Судя по названиям некоторых рисунков (например, «Физиономии разных народов»), а также по вниманию к антропологии лица, Корнеев еще в Академии познакомился с работами европейских физиогномистов. Особенно тщательно их штудировали портретисты и творцы исторических полотен. Каждый воспитанник этих классов знал, «что в то время как списуемый берет на себя вид смеющийся, глаза сжимаются, конечности рта и ноздри возвышаются, щеки поднимаются, а брови отходят одна от другой; но если он приемлет на себя печальный вид, то все оныя части производят противное действие. Поднятые брови придают лицу вид важный и благородный; но избавляющий удивление, когда оне дугою»[397]. Такой свод практических правил передавался изустно от учителя к ученику, фиксировался в учебных пособиях.
Е.М. Корнеев «Миропомазание». 1812
Впрочем, не только служители искусств использовали физиогномические конвенции и старались дополнить их новыми открытиями человеческих тайн. Литература второй половины XVIII в. изобиловала ссылками на них. Описывая черты лица совершенного человека, автор цитировавшегося уже трактата об идеальном Мелинте уверял:
Личное изображение (физиономия. – Е.В.) есть сокровенное письмо натуры, которое без сомнения имеет некоторое согласие со всем человеком. Когда б мы оные письмена разумели, то б много тайностей узнать могли. Но кто может разобрать письмо скрытными литерами написанное, не имея к тому ключа?

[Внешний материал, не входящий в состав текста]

-- ==== Sys2Proof/Machine/FlightLog.lean ====
section
/-! DEFINITION. The flight log beyond its writer (R513-R516, R520): the store, the freeze, the snapshots of the counters, FLOG_CMD, and the
mailbox objects FLOG_TRIG and FLOG_POP (R518). -/
namespace Sys2Proof.Machine

/-! ### The store (R513, R520) -/

/-- Records the store holds: FLOG_AREA.SIZE + 1 MiB at 32 bytes each. -/
def State.flogCap (s : State) : Nat := (bget s.flog.area fFLOG_AREA_SIZE + 1) * 32768

/-- Replace the store and show what it holds. -/
def State.setStore (s : State) (l : List (BitVec 256)) : State :=
  let s := State.fset { s with flog := { s.flog with store := l } } rFLOG_FILL fFLOG_FILL_FILL l.length
  s.fsetb rFLOG_STAT fFLOG_STAT_FULL (!s.flag rFLOG_CTL fFLOG_CTL_WRAP && decide (s.flogCap ≤ l.length))

/-- Write one staged record to the store: with WRAP the oldest record is overwritten, and lost if it is one of the counted types. -/
def State.storeRec (s : State) (r : BitVec 256) : State :=
  let l := s.flog.store
  if l.length < s.flogCap then s.setStore (l ++ [r])
  else
    let old := (l.headD 0).toNat % 256
    let s := if old = 5 ∨ old = 0 then s else s.flogLose old
    s.setStore (l.drop 1 ++ [r])

/-- Move the staged records to the store, oldest first, while it takes them. -/
def State.storeAll : Nat → State → State
  | 0, s => s
  | k + 1, s =>
    match s.flog.staging with
    | [] => s
    | r :: rest =>
      if s.flogCap ≤ s.flog.store.length ∧ !s.flag rFLOG_CTL fFLOG_CTL_WRAP then s.setStore s.flog.store
      else State.storeAll k (State.storeRec { s with flog := { s.flog with staging := rest } } r)

/-- FLOG_STORE_WRITE (R513): LPDDR4X takes records once it is ready (R531). -/
def execFlogStoreWrite (s : State) : Out :=
  .next (if s.flag rSU_STAT fSU_STAT_DDRREADY then s.storeAll s.flog.staging.length else s)

/-! ### Freeze (R515) -/

/-- FLOG_FREEZE: POST × 256 records after the trigger the log stops. -/
def execFlogFreeze (s : State) : Out :=
  if s.flog.postLeft = some 0 ∧ !s.flag rFLOG_STAT fFLOG_STAT_FROZEN then
    let s := State.raise { s with flog := { s.flog with postLeft := none } } rFLOG_STAT fFLOG_STAT_FROZEN
    .next (s.devEvent 0x34 0 s.flog.trig)
  else .next s

/-- What a write of FLOG_CMD does (R520). -/
def flogCmdWritten (v : Word) (s : State) : State :=
  let s := if bget v fFLOG_CMD_UNFREEZE = 1 then s.fset rFLOG_STAT fFLOG_STAT_FROZEN 0 else s
  if bget v fFLOG_CMD_FLUSH = 1 then State.setStore { s with flog := { s.flog with staging := [] } } [] else s

/-- UNFREEZE, FLUSH (R520). -/
def execUnfreeze (via : RegPath) (s : State) : Out :=
  let v := bset 0 fFLOG_CMD_UNFREEZE 1
  .next (s.portWrite via rFLOG_CMD v (fun _ => flogCmdWritten v))
def execFlush (via : RegPath) (s : State) : Out :=
  let v := bset 0 fFLOG_CMD_FLUSH 1
  .next (s.portWrite via rFLOG_CMD v (fun _ => flogCmdWritten v))

/-- What a write of FLOG_AREA or FLOG_CTL does: the area takes effect only while EN is 0 (R520); another area begins empty. -/
def flogAreaWritten (s : State) : State :=
  let a := s.rget rFLOG_AREA
  if s.flag rFLOG_CTL fFLOG_CTL_EN ∨ a = s.flog.area then s.setStore s.flog.store
  else State.setStore { s with flog := { s.flog with area := a } } []

/-! ### Snapshots (R515, R516) -/

/-- The counter registers that ERRSNAP covers. -/
def snapRegs : List Nat :=
  let r := fun (n : Nat) (f : Nat → Nat) => (List.range n).map f
  let rr := fun (n m : Nat) (f : Nat → Nat → Nat) => (List.range n).flatMap (fun i => (List.range m).map (f i))
  (r 32 rGLB_SRAM_CE ++ [rGLB_SRAM_UE] ++ rr 24 8 rTTH_ERR ++ r 256 rFBK_ILL ++ r 256 rFBK_FERR ++ r 256 rAXC_MISS ++ r 256 rAXC_DOVR
    ++ rr 256 4 rTQ_CNT ++ r 256 rPGN_MINP ++ r 256 rPGN_OVWR ++ r 32 rPGN_B_MINP ++ r 32 rPGN_B_OVWR ++ rr 16 4 rLPE_L_CNT
    ++ r 16 rLPE_RM_STAT ++ [rLPE_PUB_STAT] ++ r 4 rCMP_CNT ++ rr 32 4 rBUS_G_CNT ++ r 32 rHIF_CQ_LOST ++ rr 6 2 rHIF_RX_CNT
    ++ rr 2 2 rNET_ETH_CNT ++ rr 4 3 rNET_CAN_CNT ++ r 5 rNET_STR_CNT ++ r 4 rPLAN_CAN_NOMATCH ++ r 10 rPLAN_P_DENY ++ r 4 rANC_CNT
    ++ r 5 rFLOG_LOST).filter (fun o => (regRow o).isSome)

/-- Record a counter whose value changed since the last snapshot. -/
def State.snapOne (s : State) (t : FTime) (o : Nat) : State :=
  let v := s.rget o
  if v = tget (regReset o) s.flog.snap o then s
  else
    let s := s.flogAdd 4 o t (v.setWidth 128)
    { s with flog := { s.flog with snap := tset (regReset o) s.flog.snap o v } }

/-- ERRSNAP_PERIOD (R515). -/
def execErrsnapPeriod (s : State) : Out :=
  if s.flogOn ∧ s.fget rFLOG_CTL fFLOG_CTL_SNAP ≠ 0 ∧ (s.fget rFLOG_CTL fFLOG_CTL_TYPES).testBit 3 then
    .next (snapRegs.foldl (fun s' o => s'.snapOne s.now o) s)
  else .next s

/-! ### Mailbox objects (R518) -/

/-- FLOG_TRIG: the mailbox trigger is always enabled (R520). -/
def mboFlogTrig (code : Word) (s : State) : MbxRes := s.ifReady (fun s => mbxRes (s.flogTrigger 0 (code.toNat % 2 ^ 24)) mbxOK)

/-- FLOG_POP: the oldest record of the store, TYPE 0 when it is empty. -/
def mboFlogPop (s : State) : MbxRes := s.ifReady fun s =>
  match s.flog.store with
  | [] => ⟨s, mbxOK, List.replicate 8 0⟩
  | r :: rest => ⟨s.setStore rest, mbxOK, (List.range 8).map (fun k => (r >>> (32 * k)).setWidth 32)⟩

def execFlogTrig (set : Fin 4) (via : RegPath) (code : Word) (s : State) : Out :=
  .next (s.mbx set via 0x085 1 0 [code] (mboFlogTrig code))
def execFlogPop (set : Fin 4) (via : RegPath) (s : State) : Out := .next (s.mbx set via 0x086 2 0 [] mboFlogPop)

end Sys2Proof.Machine
end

Скажет ли кто, что оныя литеры ничего не значат?[398]
Западный зритель умел их читать благодаря многовековому опыту созерцания портретов, фресок, настенных росписей, гобеленов, посуды. Однако россиянин не был так искушен в искусствах. В этой связи отечественному художнику предстояло самому овладеть техниками показа внутренних качеств человека и объяснить зрителю, как эти «литеры» читать. В последнем ему помогала публицистика Александровской эпохи, описывающая произведения искусства и разъясняющая их визуальные знаки[399], а также заказывавшая художнику готовые интерпретации.
Е.М. Корнеев «Погребение». 1812
В конце XVIII столетия в различных литературных жанрах отечественные писатели утверждали зависимость лицевой мимики человека от «характера» или «нравов» его группы. Опираясь на это убеждение, поэты приписывали физиономии того или иного народа определенные культурные свойства:
На то я искренно скажу тебе в ответ,
Что радости нет быть соседом Кабардинцов,
Татар, Калмык, Черкес, Чеченцев, Абазинцов,
У коих головы обриты до гола.
Их лица дикие покрыла тускла мгла,
У них крутые лбы, у них глаза кровавы;
Их лица вывеска, что их суровы нравы[400].

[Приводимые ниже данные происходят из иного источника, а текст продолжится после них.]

-- ==== Sys2Proof/Machine/Stream.lean ====
section
/-! DEFINITION. The stream port's rows (R400-R405): INIT and credits, frames received, trajectory records, bulk transfers, and the flight log's
frames (R515). -/
namespace Sys2Proof.Machine

/-! ### The link (R400) -/

/-- STREAM_LINK_DOWN: no receive clock edge for 1 µs. -/
def execStreamLinkDown (s : State) : Out := .next s.strDown

/-- Both INIT frames have passed: the link is UP. -/
def State.strUp (s : State) : State := if s.stream.sentInit ∧ s.stream.rcvdInit then (s.strSet skUP).strPump else s

/-- The INIT payload (R401): 256 credits, version 1. -/
def initPayload : List Byte := leBytes 4 256 ++ [1, 0, 0, 0]

/-- STREAM_INIT_SEND: with EN = 1, until an INIT has been received and one has been sent. -/
def execStreamInitSend (s : State) : Out :=
  if !s.flag rNET_STR_CFG fNET_STR_CFG_EN ∨ (s.stream.sentInit ∧ s.stream.rcvdInit) then .next s
  else
    let s := if s.strLink = skDOWN then s.strSet skINIT else s
    let s := { s with stream := { s.stream with sentInit := true, seqTx := 0 } }
    .next (s.strFresh.strSend sfINIT initPayload).strUp

/-- What a write of NET_STR_CFG does (R400). -/
def netStrCfgWritten (s : State) : State := if s.flag rNET_STR_CFG fNET_STR_CFG_EN then s else s.strDown

/-- STREAM_CREDIT_SEND (R402). -/
def execStreamCreditSend (s : State) : Out :=
  .next (if s.strLink = skUP ∧ s.stream.retPend ≠ 0 then s.strFresh.strSend sfCREDIT [] else s)

/-! ### Receiving (R402, R403) -/

/-- Show the free credits of the receive queue. -/
def State.strShow (s : State) : State :=
  s.fset rNET_STR_CRED fNET_STR_CRED_RXFREE (256 - (s.stream.rxq.map (fun e => e.1)).sum)

/-- Frames leave the head of the queue: their credits go back. -/
def State.strRelease (s : State) : State :=
  let done := s.stream.rxq.takeWhile (fun e => e.2)
  State.strShow { s with stream := { s.stream with rxq := s.stream.rxq.drop done.length,
                                                   retPend := s.stream.retPend + (done.map (fun e => e.1)).sum } }

/-- A frame enters the receive queue; `done` where nothing of it has to wait. -/
def State.strQueue (s : State) (len : Nat) (done : Bool) : State :=
  State.strRelease { s with stream := { s.stream with rxq := s.stream.rxq ++ [(strNeed len, done)] } }

/-- A frame is discarded: counted, and the credits of the bytes received go back. -/
def State.strDiscard (s : State) (k bytes : Nat) : State := (s.count (rNET_STR_CNT k)).strQueue bytes true

/-- The peer returns credits. -/
def State.strCredit (s : State) (n : Nat) : State :=
  s.fset rNET_STR_CRED fNET_STR_CRED_TXCRED (min 0xFFFF (s.fget rNET_STR_CRED fNET_STR_CRED_TXCRED + n))

/-- An INIT frame (R400, R401): while UP it restarts the peer. -/
def State.strInit (s : State) (payload : List Byte) : State :=
  let n := leNat (payload.take 4)
  if payload.length ≠ 8 ∨ n = 0 ∨ 0xFFFF < n ∨ payload.getD 4 0 ≠ 1 then s.count (rNET_STR_CNT 1)
  else
    let s := { s with stream := { s.stream with rcvdInit := true, seqRx := 0 } }
    let s := s.fset rNET_STR_CRED fNET_STR_CRED_TXCRED n
    if s.strLink = skUP then s.strPump else s.strUp

/-- SEQ of a counted frame (R403). -/
def State.strSeq (s : State) (seq : BitVec 16) : State :=
  let s := if seq = s.stream.seqRx then s else s.count (rNET_STR_CNT 2)
  { s with stream := { s.stream with seqRx := seq + 1 } }

/-- STREAM_FRAME_RECEIVE: the records of a TRAJ frame arrive as TRAJ_RECORD, the payload of a BULK frame moves as STREAM_BULK_TRANSFER. -/
def execStreamFrameReceive (typ : BitVec 8) (len : Nat) (seq cret : BitVec 16) (payload : List Byte) (crc : Word) (frameOk : Bool) (s : State) : Out :=
  if !s.flag rNET_STR_CFG fNET_STR_CFG_EN then .next s
  else if crc ≠ strCrc typ len seq cret payload then .next (s.strDiscard 0 payload.length)
  else if !frameOk ∨ len % 8 ≠ 0 ∨ 2048 < len ∨ payload.length ≠ len ∨ typ = 0 ∨ sfBULK.toNat < typ.toNat ∨ (typ = sfCREDIT ∧ len ≠ 0)
      ∨ (typ = sfBULK ∧ len < 16) then
    .next (s.strDiscard 1 payload.length)
  else if typ = sfINIT then .next (s.strInit payload)
  else if s.strLink ≠ skUP then .next s
  else
    let s := s.strCredit cret.toNat
    .next (if typ = sfCREDIT then s.strPump else ((s.strSeq seq).strQueue len (typ == sfTRAJ)).strPump)

/-! ### Trajectory records (R404, R413) -/

/-- A record is refused: counted, and reported with REPORT = 1. -/
def State.trajRefuse (s : State) (n status : Nat) : State :=
  let s := s.count (rNET_STR_CNT 3)
  if s.netFlag rNET_STR_CFG fNET_STR_CFG_REPORT then s.streamEvent 0x18 (n + status * 256) else s

/-- TRAJ_RECORD: admitted as an AXSET point, under the access plan for P1. -/
def execTrajRecord (axis kind : BitVec 8) (rsv : Bool) (t : FTime) (value : BitVec 64) (s : State) : Out :=
  let n := axis.toNat
  .next (if s.strLink ≠ skUP then s
    else if rsv ∨ 2 < kind.toNat ∨ !s.valueOK n value then s.trajRefuse n stFORMAT
    else if !s.perm 1 n pmMOTION then (s.deny 1).trajRefuse n stDENIED
    else if kind.toNat ≠ s.axCmode n then s.trajRefuse n stSTATE
    else
      let r := s.point n t value true
      if r.2 = stOK then r.1 else r.1.trajRefuse n r.2)

/-! ### Bulk transfers (R405) -/

/-- Bytes that a destination's stream buffers hold (R405). -/
def strBuffer : Nat := 65536

/-- A tether BULK frame (R67). -/
def bulkFrame (g : Nat) (stream : BitVec 8) (last : Bool) (offset : Nat) (data : List Byte) : Frame :=
  { typ := 12, route := 0, addr := BitVec.ofNat 6 g, seq := 0, tag := 0,
    body := [stream, if last then 1 else 0, 0, 0] ++ leBytes 4 offset ++ data }

/-- Data bytes that wait for a gondola. -/
def State.bulkWaiting (s : State) (t g : Nat) : Nat :=
  (((s.port t).waiting.filter (fun f => f.typ == 12 && f.addr.toNat == g)).map (fun f => f.body.length - 8)).sum

/-- Queue the data in frames of at most 256 bytes. -/
def State.bulkQueue (s : State) (t g : Nat) (stream : BitVec 8) (last : Bool) (offset : Nat) (data : List Byte) : State :=
  let n := max 1 ((data.length + 255) / 256)
  (List.range n).foldl (fun s i =>
    s.txQueue t (bulkFrame g stream (last && i + 1 == n) (offset + 256 * i) ((data.drop (256 * i)).take 256))) s

/-- The admitted CAM LOAD that names a transfer. -/
def State.camPending (s : State) (xfer : Word) : Option (Nat × BitVec 8 × BitVec 4 × Word × Word × Word) :=
  (s.cmds.filterMap (fun e => match e.2 with
    | some c => (match c.op with
      | .camLoad cam cf base n mstep x => if x = xfer ∧ cf.getLsbD 3 then some (e.1, cam, cf, base, n, mstep) else none
      | _ => none)
    | none => none)).head?

/-- The first BULK frame of the receive queue has been dealt with. -/
def State.bulkMoved (s : State) : State :=
  let i := s.stream.rxq.findIdx (fun e => !e.2)
  State.strRelease { s with stream := { s.stream with rxq := s.stream.rxq.modify i (fun e => (e.1, true)) } }

/-- Data without a destination are discarded (R405). -/
def State.noDest (s : State) : State := s.bulkMoved.count (rNET_STR_CNT 4)

/-- Do the buffered data of a transfer hold a word with a double-bit error (R26)?  Where a frame lies in the stream buffers the spec does not
give: with an error in the region, a free value decides. -/
def State.streamBad (s : State) : Bool :=
  s.sramUpsets.any (fun u => u.2 && decide (0x7B0000 ≤ 8 * u.1) && decide (8 * u.1 < 0x8B0000)) && (s.free 0).getLsbD 0

/-- STREAM_BULK_TRANSFER: the payload of the first BULK frame that waits moves once its destination has room. -/
def execStreamBulkTransfer (xfer : Word) (dest : BitVec 8) (flags : BitVec 8) (tether pos stream : BitVec 8) (offset : Word) (data : List Byte)
    (s : State) : Out :=
  let t := tether.toNat
  let g := pos.toNat
  let last := flags.getLsbD 1
  .next (if s.stream.rxq.all (fun e => e.2) then s
    else if dest = 0 then
      let p := s.homePort t g
      if !s.portFlag 1 fPLAN_P_FLAGS_GIMG then (s.deny 1).bulkMoved
      else if 24 < t ∨ 63 < g ∨ !s.present t g then s.noDest
      else if strBuffer < s.bulkWaiting p g + data.length then s
      else (s.bulkQueue p g stream last offset.toNat data).bulkMoved
    else if dest = 1 then
      match s.camPending xfer with
      | none => s.noDest
      | some (k, cam, cf, base, n, mstep) =>
        if s.streamBad then ((s.drew 1).sramUe.finish k stMEMERR 0).bulkMoved
        else
        let s := s.drew 1
        let room := 8 * n.toNat - offset.toNat
        let s := s.sramWrite (camBase + 8 * base.toNat + offset.toNat) (data.take room)
        let s := if last then (s.camEnter cam.toNat cf base n mstep).finish k stOK 0 else s
        s.bulkMoved
    else s.noDest)

/-! ### The flight log (R402, R515) -/

/-- The most records that a LOG frame may carry for the credits held. -/
def State.logMost (s : State) : Nat := min 64 ((64 * s.fget rNET_STR_CRED fNET_STR_CRED_TXCRED - 12) / 32)

/-- FLOG_STREAM_DRAIN: the oldest records leave in one LOG frame, after the bulk data that wait (R402). -/
def execFlogStreamDrain (s : State) : Out :=
  let s := s.strPump
  let l := s.flog.store.take s.logMost
  .next (if !s.flag rFLOG_CTL fFLOG_CTL_STREAM ∨ s.strLink ≠ skUP ∨ l = [] then s
    else
      let s := s.setStore (s.flog.store.drop l.length)
      s.strFresh.strSend sfLOG (l.flatMap (fun r => leBytes 32 r.toNat)))

end Sys2Proof.Machine
end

Однако только художник мог перевести литературные опыты в пространство массовой культуры, превратить, например, поэтические образы в разговорные топосы и этнические стереотипы.

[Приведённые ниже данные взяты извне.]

-- ==== Sys2Proof/Certificates/Slice0/Obligations.lean ====
section
/-!
DEFINITION. The statements for the provers: what each command of the opcode table does when it completes, what it leaves alone, and the
properties of the whole block.
-/
open Sys2Proof Sys2Proof.Machine

/-! ### The block as a whole -/

/-- A step executes the command at the front of the queue, on the state with the rest of the queue. -/
def Obligations.StepRunsFront : Prop := ∀ (s : State) (c : Instr) (r : List Instr),
  step { s with pending := c :: r } = exec c { s with pending := r }

/-- R34, R36, R37, R444, R525: with no command waiting one core cycle passes. Where the core clock does not run, nothing changes. Else the
increment that FTM_INC holds comes into force and is added to the accumulator of field time, and the steps accepted in the cycle after it;
then parts of the tick plan may come into force, and mailbox answers that are due show. With none of these and no step, nothing changes but
field time. That a step on an empty queue is one core cycle is the model's choice (log entry 1). -/
def Obligations.IdleCycle : Prop := ∀ s : State, s.pending = [] → ∃ t, step s = .next t
  ∧ (s.coreClock = false → t = s)
  ∧ (s.coreClock = true →
    (∃ u : State, t = u.planTake.mbxTick
      ∧ u.increment = s.wfld rFTM_INC_INT fFTM_INC_INT_INT * 2 ^ 32 + s.wfld rFTM_INC_FRAC fFTM_INC_FRAC_FRAC
      ∧ u.accum = (s.accum + u.increment + s.time.stepPend.toNat * 2 ^ 32) % 2 ^ 96 ∧ u.time.stepPend = 0 ∧ u.time.prev = s.now
      ∧ (s.time.stepPend = 0 → u = { s with time := u.time })
      ∧ (s.hold = [] → s.mbxAns = [] → t = u))
    ∧ (s.hold = [] → ∀ (set : Fin 4) (a : MbxAns), (∀ k < 4, k ≠ set.val → tget none s.mbxAns k = none) →
        tget none s.mbxAns set = some a → a.status < 16 →
        (a.left = 0 → t.answered set a.status a.data)
        ∧ (a.left ≠ 0 → t.regs = s.regs ∧ tget none t.mbxAns set = some { a with left := a.left - 1 })))

/-- R34, R35: on release of reset field time is 0 and the increment 40 units with a fraction of 0; field time stays 0 until the core PLL
locks; the first core cycle after the lock broadcasts 0 and the next one 40. -/
def Obligations.FieldTimeFromReset : Prop :=
  State.reset.now = 0 ∧ State.reset.increment = 40 * 2 ^ 32
  ∧ State.reset.wfld rFTM_INC_INT fFTM_INC_INT_INT = 40 ∧ State.reset.wfld rFTM_INC_FRAC fFTM_INC_FRAC_FRAC = 0
  ∧ (∀ s : State, s.time.locked = false → s.cycle = s)
  ∧ (∀ s : State, s.pending = [] → s.su.poreset = false → s.su.sysreset = false → s.su.railFault = false → s.time.locked = false → s.time.halted = false →
      s.time.stepPend = 0 → s.hold = [] → s.wfld rFTM_INC_INT fFTM_INC_INT_INT = 40 → s.wfld rFTM_INC_FRAC fFTM_INC_FRAC_FRAC = 0 →
      ∃ t u, exec .corePllLock s = .next t ∧ t.now = 0 ∧ step t = .next u ∧ u.now = 40)

/-- What reset leaves: no axis, no loop energised, the anchor in its reset state, every register at its reset value, the memories
listing nothing, and no command waiting. The values of the registers for which the spec gives none are the model's (log entry 2). -/
def Obligations.ResetValues : Prop :=
  (∀ o, State.reset.rget o = regReset o ∧ State.reset.wget o = regReset o)
  ∧ State.reset.pending = [] ∧ State.reset.hold = [] ∧ State.reset.sram = [] ∧ State.reset.axes = []
  ∧ State.reset.anchor.st = 0 ∧ (∀ n, (State.reset.anchor.loop n).energised = false)
  ∧ State.reset.fget rSU_STAT fSU_STAT_PHASE = 0 ∧ State.reset.flag rGLB_STAT fGLB_STAT_UNMAP = false

/-- R460: a rip loop holds a switch on only while the anchor is in RUN and nothing latches, faults or holds the loop open, with the guard
closed under STOP0: a step from any state of which this holds gives a state of which it holds, whatever command runs. -/
def Obligations.RipLoopsSafe : Prop := ∀ s t : State, s.ripsSafe → step s = .next t → t.ripsSafe

/-- The rip loops are safe at reset. -/
def Obligations.RipLoopsSafeAtReset : Prop := State.reset.ripsSafe

/-- Every command completes, and none of them takes a command from the queue or puts one there. -/
def Obligations.QueueKept : Prop := ∀ (c : Instr) (s : State), ∃ t, exec c s = .next t ∧ t.pending = s.pending

/-- R452-R480: only the commands of the anchor, the bus comparator and the resets move the anchor's state, its straps, its loops, its guard
pairs or its hold-open word: whatever the shell, the host and the gondolas do, a loop answers to the anchor alone. -/
def Obligations.LoopsMovedOnlyByAnchor : Prop := ∀ (c : Instr) (s t : State), anchorRow c = false → exec c s = .next t →
  t.anchor.core = s.anchor.core

/-! ### Resets, boot and calibration -/

/-- R396, R523-R527, R535, R34, R248: the resets of the device, the endpoint's, the PLL's lock, and the debug halt. -/
def Obligations.ResetRows : Prop := ∀ s : State,
  Completes .poresetAssert s (fun t => t.su.poreset = true ∧ t.axes = [] ∧ t.regs = [] ∧ t.work = [] ∧ t.sram = [] ∧ t.lanes = []
    ∧ t.time = {} ∧ t.anchor.st = 0 ∧ (∀ n, t.anchor.loop n = {}) ∧ t.host = s.host)
  ∧ (∀ b : BitVec 2, s.su.poreset = true → Completes (.poresetRelease b) s (fun t =>
      t.su.poreset = false ∧ t.fget rSU_STAT fSU_STAT_BOOTSEL = b.toNat ∧ t.anchor = s.anchor ∧ t.axes = s.axes))
  ∧ (s.ripsSafe → Completes .sysresetAssert s (fun t => t.su.sysreset = true ∧ t.axes = [] ∧ t.work = [] ∧ t.lanes = [] ∧ t.time = {}
      ∧ t.fouts = s.fouts ∧ t.flag rGLB_RSTCAUSE fGLB_RSTCAUSE_SYS = true ∧ t.fget rSU_STAT fSU_STAT_BOOTSEL = s.fget rSU_STAT fSU_STAT_BOOTSEL
      ∧ ∀ n < 25, (t.anchor.loop n).energised = false))
  ∧ (s.su.sysreset = true → Completes .sysresetRelease s (fun t => t.su.sysreset = false ∧ t.anchor = s.anchor ∧ t.axes = s.axes
      ∧ ∀ o, o ≠ rPIL_STAT → o ≠ rSU_STAT → o ≠ rTTH_STAT 24 → t.rget o = s.rget o))
  ∧ Completes .railFaultReset s (fun t => t.su.railFault = true ∧ t.axes = [] ∧ t.work = [] ∧ t.lanes = [] ∧ t.time = {}
      ∧ t.anchor.st = 0 ∧ (∀ n, t.anchor.loop n = {}) ∧ t.fget rSU_STAT fSU_STAT_BOOTSEL = s.fget rSU_STAT fSU_STAT_BOOTSEL)
  ∧ (s.su.railFault = true → Completes .railRecovery s (fun t => t.su.railFault = false ∧ t.anchor = s.anchor ∧ t.axes = s.axes
      ∧ ∀ o, o ≠ rPIL_STAT → o ≠ rSU_STAT → o ≠ rTTH_STAT 24 → t.rget o = s.rget o))
  ∧ Completes .endpointReset s (fun t => t.cqs = [] ∧ (∀ q, t.sq q = { lastDb := (t.sq q).lastDb })
      ∧ t.axes = s.axes ∧ t.anchor = s.anchor ∧ t.work = s.work
      ∧ (∀ o, outlastsEndpoint o = true → t.rget o = s.rget o) ∧ (∀ o, outlastsEndpoint o = false → t.rget o = regReset o))
  ∧ Completes .perstRelease s (fun t => t = { s with su := { s.su with perst := false } })
  ∧ (s.time.locked = false → Completes .corePllLock s (fun t => t = { s with time := t.time } ∧ t.time.locked = true ∧ t.now = 0
      ∧ t.time.frac = 0))
  ∧ Completes .debugHalt s (fun t => t = { s with time := { s.time with halted := true } })
  ∧ Completes .debugRelease s (fun t => t = { s with time := { s.time with halted := false } })

/-- R529-R531: the boot ROM's verdict on a slot, and the steps of the pilots that make the device ready. -/
def Obligations.BootRows : Prop := ∀ s : State,
  (∀ (slot : Fin 2) (version : Word), s.su.booting = some (slot.val == 1) →
    Completes (.bootSlotVerified slot 1 version) s (fun t => t.pilot0.running = true ∧ t.pilot1.running = true
      ∧ t.pilot0.slot = (slot.val == 1) ∧ t.pilot1.slot = (slot.val == 1) ∧ t.su.booting = none
      ∧ t.fget rSU_STAT fSU_STAT_PHASE = 2 ∧ t.flag rPIL_STAT fPIL_STAT_P0RUN = true ∧ t.flag rPIL_STAT fPIL_STAT_P1RUN = true
      ∧ t.rget (if slot.val = 1 then rPIL_VERB else rPIL_VERA) = version)
    ∧ ∀ fail : BitVec 3, 2 ≤ fail.toNat → fail.toNat ≤ 5 →
      (s.fget rSU_STAT fSU_STAT_BOOTSEL ≠ 0 → Completes (.bootSlotVerified slot fail version) s (fun t => t.su.booting = none
        ∧ t.fget rSU_STAT fSU_STAT_PHASE = 4 ∧ t.pilot0 = s.pilot0 ∧ t.pilot1 = s.pilot1))
      ∧ (s.fget rSU_STAT fSU_STAT_BOOTSEL = 0 →
        s.fget rSU_STAT (if slot.val = 1 then fSU_STAT_FAILA else fSU_STAT_FAILB) = 0 →
        Completes (.bootSlotVerified slot fail version) s (fun t => t.su.booting = some (slot.val == 0)
          ∧ t.flag rSU_STAT fSU_STAT_TRIEDALT = true ∧ t.fget rSU_STAT fSU_STAT_PHASE = 1)))
  ∧ (s.fget rSU_STAT fSU_STAT_PHASE = 2 → s.activePilot ≠ none →
    Completes (.startupLaneLoadComplete 0) s (fun t => t.fget rSU_STAT fSU_STAT_PHASE = 3 ∧ t.axes = s.axes ∧ t.anchor = s.anchor
      ∧ ∀ l < 16, (t.ln l).imgKind = 1 ∧ (t.ln l).trapped = false))
  ∧ (s.activePilot ≠ none → ∀ ok : Bool, Completes (.ddrTrainingComplete ok) s (fun t =>
      t.flag rSU_STAT fSU_STAT_DDRREADY = ok ∧ t.wrote s [rSU_STAT]))
  ∧ (∀ p, s.activePilot = some p → ∀ (ok : Bool) (v : Word), Completes (.altSlotVerifyComplete ok v) s (fun t =>
      t.wrote s [rPIL_STAT, rPIL_VERA, rPIL_VERB]
      ∧ t.rget (if (s.pilot p).slot then rPIL_VERA else rPIL_VERB) = (if ok then v else 0)))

Корнееву, безусловно, было легче предложить соотечественникам живописную Россию и дать физиогномический портрет ее народов, чем его иностранным собратьям. Во-первых, он знал о таковом желании. Во-вторых, неспособность многих путешественников объясняться с туземцами (в том числе с русскими) на общем языке действительно побуждала их к сосредоточению на описании визуальных наблюдений, к акценту внелингвистических аспектов культуры. А этого для физиогномических опытов на российском материале было недостаточно. И в-третьих, он имел необходимую для того профессиональную подготовку. Отправляясь в путешествие, Корнееву предстояло не только сравнить костюмы жителей империи и тем самым выявить новые народы, но и графически воплотить фантазии своих соотечественников.
Вдохновленный почерпнутыми из книг и личного общения идеями, исполненный намерения стать первооткрывателем, в 1802 г. талантливый выпускник Академии художеств отказался от престижной зарубежной стажировки и записался в российскую экспедицию. Один год ее участники посвятили исследованию Сибири, второй – волжским землям и Кавказу, в течение третьего описывали Крым, Турцию, Грецию и Республику Семи Ионических островов.
По возвращении из таких поездок любой художник тратил несколько лет на то, чтобы сделать с привезенных эскизов «чистые рисунки» и подготовить их либо к хранению, либо к гравированию. С помощью друзей-сокурсников Корнеев изготовил 63 беловых рисунка и перевел их на металлические доски. Отпечатанный с них альбом, обнаруженный Н.Н. Гончаровой, имеет название «Собрание костюмов» и существует, по-видимому, в единственном экземпляре. Корнеев показывал его друзьям, участникам Вольного общества, заинтересованным коллекционерам. Как явствует из записки «О живописном путешествии по России», «Собрание костюмов» видел и граф Каподистрия. Возможно, дипломат высказал свое мнение об особой репрезентативной ценности такого проекта для России не только Свиньину, но и Корнееву. Однако Александр I желания издать его не выразил, ограничившись ценным подарком художнику.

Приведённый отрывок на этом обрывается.